Stored data entries:
+ + + + +

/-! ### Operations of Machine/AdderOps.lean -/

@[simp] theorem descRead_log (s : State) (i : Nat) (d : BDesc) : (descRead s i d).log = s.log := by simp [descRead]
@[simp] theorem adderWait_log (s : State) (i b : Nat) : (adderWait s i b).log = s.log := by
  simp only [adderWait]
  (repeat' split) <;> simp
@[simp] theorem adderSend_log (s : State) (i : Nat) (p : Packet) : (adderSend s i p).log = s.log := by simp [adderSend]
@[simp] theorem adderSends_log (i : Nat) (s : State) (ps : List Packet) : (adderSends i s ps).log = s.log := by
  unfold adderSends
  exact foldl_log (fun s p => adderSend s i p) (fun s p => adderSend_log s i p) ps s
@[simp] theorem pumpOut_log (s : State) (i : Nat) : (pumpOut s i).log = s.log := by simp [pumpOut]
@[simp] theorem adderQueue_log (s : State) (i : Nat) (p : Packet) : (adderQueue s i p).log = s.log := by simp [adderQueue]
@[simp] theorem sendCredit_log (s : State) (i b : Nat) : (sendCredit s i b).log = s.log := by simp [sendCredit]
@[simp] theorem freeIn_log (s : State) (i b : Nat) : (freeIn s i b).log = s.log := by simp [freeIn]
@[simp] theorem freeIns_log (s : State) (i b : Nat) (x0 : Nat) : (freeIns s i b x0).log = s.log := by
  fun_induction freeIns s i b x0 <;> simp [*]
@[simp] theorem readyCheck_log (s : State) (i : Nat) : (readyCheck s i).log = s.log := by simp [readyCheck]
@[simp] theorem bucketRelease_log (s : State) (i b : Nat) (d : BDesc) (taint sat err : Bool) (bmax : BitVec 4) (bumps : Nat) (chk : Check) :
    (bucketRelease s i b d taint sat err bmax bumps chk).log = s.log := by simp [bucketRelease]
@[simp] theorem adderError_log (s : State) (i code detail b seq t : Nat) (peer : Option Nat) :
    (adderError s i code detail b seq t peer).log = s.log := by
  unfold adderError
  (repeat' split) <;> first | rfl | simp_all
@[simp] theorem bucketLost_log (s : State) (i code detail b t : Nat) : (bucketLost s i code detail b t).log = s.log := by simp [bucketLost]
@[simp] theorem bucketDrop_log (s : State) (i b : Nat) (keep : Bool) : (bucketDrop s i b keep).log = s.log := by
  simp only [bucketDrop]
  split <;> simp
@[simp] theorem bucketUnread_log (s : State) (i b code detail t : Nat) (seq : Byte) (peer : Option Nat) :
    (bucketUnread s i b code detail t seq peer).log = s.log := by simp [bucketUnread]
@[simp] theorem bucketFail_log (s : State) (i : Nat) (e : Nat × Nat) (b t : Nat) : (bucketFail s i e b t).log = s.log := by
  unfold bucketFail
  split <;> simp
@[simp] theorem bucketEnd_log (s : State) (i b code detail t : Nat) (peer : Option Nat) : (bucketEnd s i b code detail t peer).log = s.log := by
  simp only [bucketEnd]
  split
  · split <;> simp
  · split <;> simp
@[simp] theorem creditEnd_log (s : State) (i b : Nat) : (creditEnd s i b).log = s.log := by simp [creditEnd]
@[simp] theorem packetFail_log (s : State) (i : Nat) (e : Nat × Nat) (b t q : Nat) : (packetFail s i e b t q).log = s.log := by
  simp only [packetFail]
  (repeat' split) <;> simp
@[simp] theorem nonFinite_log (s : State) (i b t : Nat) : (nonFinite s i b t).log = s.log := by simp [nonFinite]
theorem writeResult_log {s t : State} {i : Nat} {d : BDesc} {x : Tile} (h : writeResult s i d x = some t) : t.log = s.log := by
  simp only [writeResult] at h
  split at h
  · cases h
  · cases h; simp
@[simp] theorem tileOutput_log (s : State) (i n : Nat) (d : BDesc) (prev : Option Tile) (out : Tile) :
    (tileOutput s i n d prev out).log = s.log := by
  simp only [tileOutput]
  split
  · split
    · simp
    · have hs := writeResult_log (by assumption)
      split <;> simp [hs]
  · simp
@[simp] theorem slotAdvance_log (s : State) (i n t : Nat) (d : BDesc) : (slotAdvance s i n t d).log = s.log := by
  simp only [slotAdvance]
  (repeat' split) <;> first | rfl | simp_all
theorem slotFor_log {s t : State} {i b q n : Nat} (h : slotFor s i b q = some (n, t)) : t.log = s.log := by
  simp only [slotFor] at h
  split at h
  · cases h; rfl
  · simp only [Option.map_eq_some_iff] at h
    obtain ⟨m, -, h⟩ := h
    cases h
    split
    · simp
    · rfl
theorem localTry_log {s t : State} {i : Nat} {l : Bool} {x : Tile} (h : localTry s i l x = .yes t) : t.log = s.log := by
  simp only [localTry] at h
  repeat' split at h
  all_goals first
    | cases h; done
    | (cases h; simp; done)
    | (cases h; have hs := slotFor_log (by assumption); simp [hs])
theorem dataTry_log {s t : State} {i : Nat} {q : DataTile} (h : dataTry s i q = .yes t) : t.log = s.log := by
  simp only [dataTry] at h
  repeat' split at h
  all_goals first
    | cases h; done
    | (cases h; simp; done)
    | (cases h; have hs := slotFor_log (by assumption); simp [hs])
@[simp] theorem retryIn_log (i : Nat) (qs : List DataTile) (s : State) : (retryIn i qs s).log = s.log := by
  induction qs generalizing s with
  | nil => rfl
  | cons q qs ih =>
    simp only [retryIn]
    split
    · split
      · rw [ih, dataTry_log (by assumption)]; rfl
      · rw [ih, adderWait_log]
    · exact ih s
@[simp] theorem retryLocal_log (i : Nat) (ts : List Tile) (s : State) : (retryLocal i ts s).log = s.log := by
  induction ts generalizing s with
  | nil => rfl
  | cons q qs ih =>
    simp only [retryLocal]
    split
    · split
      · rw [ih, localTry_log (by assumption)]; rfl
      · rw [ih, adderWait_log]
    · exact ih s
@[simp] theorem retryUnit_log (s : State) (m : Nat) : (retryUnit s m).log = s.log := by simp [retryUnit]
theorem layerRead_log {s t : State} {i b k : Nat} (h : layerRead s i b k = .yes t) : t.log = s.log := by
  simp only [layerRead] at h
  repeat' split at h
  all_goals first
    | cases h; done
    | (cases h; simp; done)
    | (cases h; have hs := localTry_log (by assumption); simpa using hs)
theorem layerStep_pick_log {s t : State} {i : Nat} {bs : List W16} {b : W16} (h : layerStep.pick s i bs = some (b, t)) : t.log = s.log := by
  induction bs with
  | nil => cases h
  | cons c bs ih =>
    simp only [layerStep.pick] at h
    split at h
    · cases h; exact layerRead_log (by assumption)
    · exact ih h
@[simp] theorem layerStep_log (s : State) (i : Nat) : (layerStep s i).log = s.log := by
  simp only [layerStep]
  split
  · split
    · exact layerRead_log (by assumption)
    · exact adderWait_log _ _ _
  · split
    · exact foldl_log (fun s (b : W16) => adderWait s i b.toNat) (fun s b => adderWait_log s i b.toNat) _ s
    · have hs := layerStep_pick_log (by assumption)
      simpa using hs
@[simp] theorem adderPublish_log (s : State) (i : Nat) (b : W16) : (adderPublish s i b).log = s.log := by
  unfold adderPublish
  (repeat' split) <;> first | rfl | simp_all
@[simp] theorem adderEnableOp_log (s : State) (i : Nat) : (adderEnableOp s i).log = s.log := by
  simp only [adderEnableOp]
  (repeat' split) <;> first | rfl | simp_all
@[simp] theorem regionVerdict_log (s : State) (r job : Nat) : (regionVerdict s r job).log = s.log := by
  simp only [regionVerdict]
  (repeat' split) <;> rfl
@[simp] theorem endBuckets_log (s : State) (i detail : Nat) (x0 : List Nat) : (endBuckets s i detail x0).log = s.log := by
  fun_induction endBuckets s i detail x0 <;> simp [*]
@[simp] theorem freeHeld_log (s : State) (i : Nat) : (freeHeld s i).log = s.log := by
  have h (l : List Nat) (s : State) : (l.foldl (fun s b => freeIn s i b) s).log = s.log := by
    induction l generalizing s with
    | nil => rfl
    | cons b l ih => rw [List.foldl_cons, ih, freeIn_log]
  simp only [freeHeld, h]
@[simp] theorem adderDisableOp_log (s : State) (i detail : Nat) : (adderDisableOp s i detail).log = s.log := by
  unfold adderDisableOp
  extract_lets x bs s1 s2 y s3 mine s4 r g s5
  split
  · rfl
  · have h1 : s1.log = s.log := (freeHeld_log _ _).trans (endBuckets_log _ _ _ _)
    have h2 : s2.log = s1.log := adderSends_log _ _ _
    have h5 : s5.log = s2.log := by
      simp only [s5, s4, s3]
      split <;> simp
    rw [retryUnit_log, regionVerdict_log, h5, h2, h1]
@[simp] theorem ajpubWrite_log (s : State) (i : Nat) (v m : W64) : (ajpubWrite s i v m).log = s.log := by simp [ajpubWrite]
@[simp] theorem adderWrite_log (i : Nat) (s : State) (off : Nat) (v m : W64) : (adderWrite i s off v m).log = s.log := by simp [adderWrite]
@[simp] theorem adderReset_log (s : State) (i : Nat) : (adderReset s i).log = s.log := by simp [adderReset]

+ + + + +

▶ **TASK INSTRUCTIONS**: Starting with the first line above and ending with the line that holds "by simp [adderQueue]", restate each line word for word and add nothing else.

▶ **EXERCISE OUTPUT**:
/-! ### Operations of Machine/AdderOps.lean -/

@[simp] theorem descRead_log (s : State) (i : Nat) (d : BDesc) : (descRead s i d).log = s.log := by simp [descRead]
@[simp] theorem adderWait_log (s : State) (i b : Nat) : (adderWait s i b).log = s.log := by
  simp only [adderWait]
  (repeat' split) <;> simp
@[simp] theorem adderSend_log (s : State) (i : Nat) (p : Packet) : (adderSend s i p).log = s.log := by simp [adderSend]
@[simp] theorem adderSends_log (i : Nat) (s : State) (ps : List Packet) : (adderSends i s ps).log = s.log := by
  unfold adderSends
  exact foldl_log (fun s p => adderSend s i p) (fun s p => adderSend_log s i p) ps s
@[simp] theorem pumpOut_log (s : State) (i : Nat) : (pumpOut s i).log = s.log := by simp [pumpOut]
@[simp] theorem adderQueue_log (s : State) (i : Nat) (p : Packet) : (adderQueue s i p).log = s.log := by simp [adderQueue]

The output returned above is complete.